2008-11-05 Thread Brett Henderson
On Thu, Nov 6, 2008 at 11:10 AM, Frederik Ramm [EMAIL PROTECTED] wrote:

 Hi,

 Karl Newman wrote:
  2. Make sure the big three editors support ordering. Nobody will notice,
  nobody has to change what he does. Also, try and get Osmosis and the
  various mirror services (ROMA, XAPI) to support ordered relations.
 
 
  I can confirm that Osmosis already maintains the order of relations.
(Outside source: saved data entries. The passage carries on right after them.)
-- ==== Sys2Proof/Laws/PerInstr.lean ====
section
/-! SUPPORT. Per-instruction laws about the instruction as syntax. Family RowSelects: the word the encoder gives an instruction is
selected by the row of the opcode map that has the instruction's mnemonic (spec/30_encoding.md R62). -/

namespace Sys2Proof.Laws.RowSelects

/-- Every row with the instruction's mnemonic selects its word; for the no-op, whose mnemonic no row has, no row selects it. -/
def Statement (i : Instr) : Prop :=
  i.WellFormed → (∀ r ∈ opcodeMap, r.mnemonic = i.mnemonic → r.selects (encode i) = true) ∧
    (i.mnemonic = "NOP" → recognised (encode i) = false)

theorem no_row_is_nop : ∀ r ∈ opcodeMap, r.mnemonic ≠ "NOP" := by decide

/-- The statement for an instruction of the map: its own row selects its word. -/
theorem of_row {i : Instr} {r : OpRow} (hr : opcodeMap.filter (fun q => q.mnemonic = i.mnemonic) = [r])
    (h : r.selects (encode i) = true) : Statement i := by
  refine fun _ => ⟨fun q hq hm => ?_, fun e => ?_⟩
  · have : q ∈ [r] := hr ▸ List.mem_filter.2 ⟨hq, by simpa using hm⟩
    exact (List.mem_singleton.1 this) ▸ h
  · have hm : r ∈ opcodeMap.filter (fun q => q.mnemonic = i.mnemonic) := hr ▸ List.mem_singleton.2 rfl
    obtain ⟨h1, h2⟩ := List.mem_filter.1 hm
    exact absurd ((of_decide_eq_true h2).trans e) (no_row_is_nop r h1)

/-- Rows that inspect the family nibble only. -/
theorem of_F000 {i : Instr} {m : String} {b : Word}
    (hr : opcodeMap.filter (fun q => q.mnemonic = i.mnemonic) = [⟨m, 0xF000, b⟩])
    (h : (encode i).toNat / 4096 * 4096 = b.toNat) : Statement i := of_row hr ((selects_F000 m b _).2 h)

/-- Rows that inspect the family nibble and the low byte. -/
theorem of_F0FF {i : Instr} {m : String} {b : Word}
    (hr : opcodeMap.filter (fun q => q.mnemonic = i.mnemonic) = [⟨m, 0xF0FF, b⟩])
    (h : (encode i).toNat / 4096 * 4096 + (encode i).toNat % 256 = b.toNat) : Statement i := of_row hr ((selects_F0FF m b _).2 h)

/-- Rows that inspect the family nibble and the low nibble. -/
theorem of_F00F {i : Instr} {m : String} {b : Word}
    (hr : opcodeMap.filter (fun q => q.mnemonic = i.mnemonic) = [⟨m, 0xF00F, b⟩])
    (h : (encode i).toNat / 4096 * 4096 + (encode i).toNat % 16 = b.toNat) : Statement i := of_row hr ((selects_F00F m b _).2 h)

/-! What the formats give for the three masks. -/

theorem packA_family {f : Nat} (hf : f < 16) (nnn : Addr) : (packA f nnn).toNat / 4096 * 4096 = f * 4096 := by
  have := nnn.isLt
  rw [packA_toNat hf]; omega

theorem packXI_family {f : Nat} (hf : f < 16) (x : Reg) (nn : Byte) : (packXI f x nn).toNat / 4096 * 4096 = f * 4096 := by
  have := nn.isLt
  have := x.isLt
  rw [packXI_toNat hf]; omega

theorem packXI_family_low {f : Nat} (hf : f < 16) (x : Reg) (nn : Byte) :
    (packXI f x nn).toNat / 4096 * 4096 + (packXI f x nn).toNat % 256 = f * 4096 + nn.toNat := by
  have := nn.isLt
  have := x.isLt
  rw [packXI_toNat hf]; omega

theorem packNibbles_family {f : Nat} (hf : f < 16) (x y n : Fin 16) :
    (packNibbles f x y n).toNat / 4096 * 4096 = f * 4096 := by
  have := x.isLt
  have := y.isLt
  have := n.isLt
  rw [packNibbles_toNat hf x.isLt y.isLt n.isLt]; omega

theorem packNibbles_family_low {f : Nat} (hf : f < 16) (x y n : Fin 16) :
    (packNibbles f x y n).toNat / 4096 * 4096 + (packNibbles f x y n).toNat % 16 = f * 4096 + n.val := by
  have := x.isLt
  have := y.isLt
  have := n.isLt
  rw [packNibbles_toNat hf x.isLt y.isLt n.isLt]; omega

/-! One lemma per constructor. -/

theorem cls : Statement (.cls) := of_F0FF (m := "CLS") (b := 0x00E0) (by rfl) (by rfl)

theorem ret : Statement (.ret) := of_F0FF (m := "RET") (b := 0x00EE) (by rfl) (by rfl)

theorem jp (nnn : Addr) : Statement (.jp nnn) := of_F000 (m := "JP_NNN") (b := 0x1000) (by rfl) (packA_family (f := 0x1) (by decide) nnn)

theorem call (nnn : Addr) : Statement (.call nnn) := of_F000 (m := "CALL_NNN") (b := 0x2000) (by rfl) (packA_family (f := 0x2) (by decide) nnn)

theorem seImm (x : Reg) (nn : Byte) : Statement (.seImm x nn) := of_F000 (m := "SE_Vx__NN") (b := 0x3000) (by rfl) (packXI_family (f := 0x3) (by decide) x nn)

theorem sneImm (x : Reg) (nn : Byte) : Statement (.sneImm x nn) := of_F000 (m := "SNE_Vx__NN") (b := 0x4000) (by rfl) (packXI_family (f := 0x4) (by decide) x nn)

theorem seReg (x : Reg) (y : Reg) : Statement (.seReg x y) := of_F000 (m := "SE_Vx__Vy") (b := 0x5000) (by rfl) (packNibbles_family (f := 0x5) (by decide) x y 0)

theorem ldImm (x : Reg) (nn : Byte) : Statement (.ldImm x nn) := of_F000 (m := "LD_Vx__NN") (b := 0x6000) (by rfl) (packXI_family (f := 0x6) (by decide) x nn)

theorem addImm (x : Reg) (nn : Byte) : Statement (.addImm x nn) := of_F000 (m := "ADD_Vx__NN") (b := 0x7000) (by rfl) (packXI_family (f := 0x7) (by decide) x nn)

theorem ldReg (x : Reg) (y : Reg) : Statement (.ldReg x y) := of_F00F (m := "LD_Vx__Vy") (b := 0x8000) (by rfl) (packNibbles_family_low (f := 0x8) (by decide) x y 0x0)

theorem orReg (x : Reg) (y : Reg) : Statement (.orReg x y) := of_F00F (m := "OR_Vx__Vy") (b := 0x8001) (by rfl) (packNibbles_family_low (f := 0x8) (by decide) x y 0x1)

theorem andReg (x : Reg) (y : Reg) : Statement (.andReg x y) := of_F00F (m := "AND_Vx__Vy") (b := 0x8002) (by rfl) (packNibbles_family_low (f := 0x8) (by decide) x y 0x2)

theorem xorReg (x : Reg) (y : Reg) : Statement (.xorReg x y) := of_F00F (m := "XOR_Vx__Vy") (b := 0x8003) (by rfl) (packNibbles_family_low (f := 0x8) (by decide) x y 0x3)

theorem addReg (x : Reg) (y : Reg) : Statement (.addReg x y) := of_F00F (m := "ADD_Vx__Vy") (b := 0x8004) (by rfl) (packNibbles_family_low (f := 0x8) (by decide) x y 0x4)

theorem subReg (x : Reg) (y : Reg) : Statement (.subReg x y) := of_F00F (m := "SUB_Vx__Vy") (b := 0x8005) (by rfl) (packNibbles_family_low (f := 0x8) (by decide) x y 0x5)

theorem shrReg (x : Reg) (y : Reg) : Statement (.shrReg x y) := of_F00F (m := "SHR_Vx__Vy") (b := 0x8006) (by rfl) (packNibbles_family_low (f := 0x8) (by decide) x y 0x6)

theorem subnReg (x : Reg) (y : Reg) : Statement (.subnReg x y) := of_F00F (m := "SUBN_Vx__Vy") (b := 0x8007) (by rfl) (packNibbles_family_low (f := 0x8) (by decide) x y 0x7)

theorem shlReg (x : Reg) (y : Reg) : Statement (.shlReg x y) := of_F00F (m := "SHL_Vx__Vy") (b := 0x800E) (by rfl) (packNibbles_family_low (f := 0x8) (by decide) x y 0xE)

theorem sneReg (x : Reg) (y : Reg) : Statement (.sneReg x y) := of_F000 (m := "SNE_Vx__Vy") (b := 0x9000) (by rfl) (packNibbles_family (f := 0x9) (by decide) x y 0)

theorem ldI (nnn : Addr) : Statement (.ldI nnn) := of_F000 (m := "LD_I__NNN") (b := 0xA000) (by rfl) (packA_family (f := 0xA) (by decide) nnn)

theorem jpV0 (nnn : Addr) : Statement (.jpV0 nnn) := of_F000 (m := "JP_V0__NNN") (b := 0xB000) (by rfl) (packA_family (f := 0xB) (by decide) nnn)

theorem rnd (x : Reg) (nn : Byte) : Statement (.rnd x nn) := of_F000 (m := "RND_Vx__NN") (b := 0xC000) (by rfl) (packXI_family (f := 0xC) (by decide) x nn)

theorem drw (x : Reg) (y : Reg) (n : Fin 16) : Statement (.drw x y n) := of_F000 (m := "DRW_Vx__Vy__N") (b := 0xD000) (by rfl) (packNibbles_family (f := 0xD) (by decide) x y n)

theorem skp (x : Reg) : Statement (.skp x) := of_F0FF (m := "SKP_Vx") (b := 0xE09E) (by rfl) (packXI_family_low (f := 0xE) (by decide) x 0x9E)

theorem sknp (x : Reg) : Statement (.sknp x) := of_F0FF (m := "SKNP_Vx") (b := 0xE0A1) (by rfl) (packXI_family_low (f := 0xE) (by decide) x 0xA1)

theorem ldFromDelay (x : Reg) : Statement (.ldFromDelay x) := of_F0FF (m := "LD_Vx__DT") (b := 0xF007) (by rfl) (packXI_family_low (f := 0xF) (by decide) x 0x07)

theorem ldKey (x : Reg) : Statement (.ldKey x) := of_F0FF (m := "LD_Vx__K") (b := 0xF00A) (by rfl) (packXI_family_low (f := 0xF) (by decide) x 0x0A)

theorem ldDelay (x : Reg) : Statement (.ldDelay x) := of_F0FF (m := "LD_DT__Vx") (b := 0xF015) (by rfl) (packXI_family_low (f := 0xF) (by decide) x 0x15)

theorem ldSound (x : Reg) : Statement (.ldSound x) := of_F0FF (m := "LD_ST__Vx") (b := 0xF018) (by rfl) (packXI_family_low (f := 0xF) (by decide) x 0x18)

theorem addI (x : Reg) : Statement (.addI x) := of_F0FF (m := "ADD_I__Vx") (b := 0xF01E) (by rfl) (packXI_family_low (f := 0xF) (by decide) x 0x1E)

theorem ldFont (x : Reg) : Statement (.ldFont x) := of_F0FF (m := "LD_F__Vx") (b := 0xF029) (by rfl) (packXI_family_low (f := 0xF) (by decide) x 0x29)

theorem ldBcd (x : Reg) : Statement (.ldBcd x) := of_F0FF (m := "LD_B__Vx") (b := 0xF033) (by rfl) (packXI_family_low (f := 0xF) (by decide) x 0x33)

theorem storeRegs (x : Reg) : Statement (.storeRegs x) := of_F0FF (m := "LD__I___Vx") (b := 0xF055) (by rfl) (packXI_family_low (f := 0xF) (by decide) x 0x55)

theorem loadRegs (x : Reg) : Statement (.loadRegs x) := of_F0FF (m := "LD_Vx___I") (b := 0xF065) (by rfl) (packXI_family_low (f := 0xF) (by decide) x 0x65)

theorem nop (w : Word) : Statement (.nop w) := by
  intro h
  have hw : recognised w = false := by simpa only [Instr.WellFormed, Instr.wellFormed, Bool.not_eq_true'] using h
  exact ⟨fun r hr e => absurd e (no_row_is_nop r hr), fun _ => hw⟩

end Sys2Proof.Laws.RowSelects
end

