/-- Every instruction has a next state, and it is one of its effects. -/
theorem exec_effect (i : Instr) (s : State) : ∃ t, exec i s = .next t ∧ Effect s i t := by
  cases i with
  | nop w => exact ⟨_, exec_nop w s, .nothing w⟩
  | jp | jpV0 => exact ⟨_, rfl, .jump _ (by simp [pcWriters, Instr.mnemonic])⟩
  | seImm | sneImm | seReg | sneReg | skp | sknp => exact ⟨_, rfl, .skip _ (by simp [pcWriters, Instr.mnemonic])⟩
  | ldImm | addImm | ldReg | orReg | andReg | xorReg | addReg | subReg | shrReg | subnReg | shlReg | ldFromDelay =>
    exact ⟨_, rfl, .registers _ (by simp [registerWriters, Instr.mnemonic])⟩
  | ldI | addI | ldFont => exact ⟨_, rfl, .index _ (by simp [Instr.mnemonic])⟩
  | ldDelay x => exact ⟨_, exec_ldDelay x s, .delay x _⟩
  | ldSound x => exact ⟨_, exec_ldSound x s, .sound x _⟩
  | cls => exact ⟨_, exec_cls s, .clear⟩
  | rnd x nn => exact ⟨_, exec_rnd x nn s, .random x nn _⟩
  | ldBcd x => exact ⟨_, exec_ldBcd x s, .digits x _ (s.memory_storeDigits _)⟩
  | storeRegs x =>
    refine ⟨_, exec_storeRegs x s, ?_⟩
    rw [s.storeBlock_only_i_memory x]
    exact .store x _ _ (s.memory_storeBlock x)
  | loadRegs x =>
    refine ⟨_, exec_loadRegs x s, ?_⟩
    rw [s.loadBlock_only_i_v x]
    exact .load x _ _
  | drw x y n => exact execDrw_effect x y n s
  | ldKey x => exact execLdKey_effect x s
  | call nnn => exact execCall_effect nnn s
  | ret => exact execRet_effect s

theorem effect_of_exec {i : Instr} {s t : State} (h : exec i s = .next t) : Effect s i t := by
  obtain ⟨u, hu, he⟩ := exec_effect i s
  obtain rfl : u = t := Host.Outcome.next.inj (hu.symm.trans h)
  exact he

/-! The frame of each piece of state. -/

section
variable {s t : State} {i : Instr}

theorem Effect.keeps_keyboard (h : Effect s i t) : t.keyboard = s.keyboard := by
  cases h <;> rfl

theorem Effect.memory_writtenFrom (h : Effect s i t) : s.memory.WrittenFrom t.memory := by
  cases h with
  | digits _ _ hm | store _ _ _ hm => exact hm
  | _ => exact ⟨rfl, id⟩

theorem Effect.writes_memory (h : Effect s i t) (hne : t.memory ≠ s.memory) : i.mnemonic ∈ ["LD_B__Vx", "LD__I___Vx"] := by
  cases h with
  | digits | store => simp [Instr.mnemonic]
  | _ => exact absurd rfl hne

theorem Effect.writes_i (h : Effect s i t) (hne : t.i ≠ s.i) :
    i.mnemonic ∈ ["LD_I__NNN", "ADD_I__Vx", "LD_F__Vx", "LD__I___Vx", "LD_Vx___I"] := by
  cases h with
  | index _ hi => exact List.mem_append_left ["LD__I___Vx", "LD_Vx___I"] hi
  | store | load => simp [Instr.mnemonic]
  | _ => exact absurd rfl hne
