-- ==== Sys2Proof/WellFormed.lean ====
section
/-!
DEFINITION. Which commands are well formed for a machine of a given `CORE_SIZE`. The width of `y` is carried by its
type; what is left to check is the caller's one duty towards an opcode call, "keep `y < CORE_SIZE` for format M"
(46_bulk_and_host R230, 20_memory R60).
-/

namespace Sys2Proof

/-- A format M command is well formed when its address is valid, `y < CORE_SIZE`; a command of format N or B always is
(30_encoding R95, R101 step 3). -/
def Instr.wellFormed (coreSize : Nat) (i : Instr) : Bool :=
  match i.address? with
  | some y => decide (y.toNat < coreSize)
  | none => true

end Sys2Proof
end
 That's good but in order to allow Osmosis-based database thingies like
 ROMA (at least I believe it uses Osmosis?), one would probably have to
 amend the database input/output code to populate/use a sequence number
 field in the relation_members table!


Yep, the main change from an osmosis point of view would be supporting
database schema changes.  The pipeline structures stores members as a
java.util.List so will preserve the order once it is loaded.  Currently
osmosis supports 3 schemas, the API MySQL schema, a PostGIS schema I refer
to as pgsql (used as the basis of ROMA), and a custom file-based db which
isn't used by anybody to the best of my knowledge which I might delete
anyway to make life simpler.




 But don't jump ahead and do something, my idea might still be shot down
 and/or shown to be flawed or useless in some way, I haven't discussed it
 with the others working on 0.6 yet.


No problem, I do lazy very well :-)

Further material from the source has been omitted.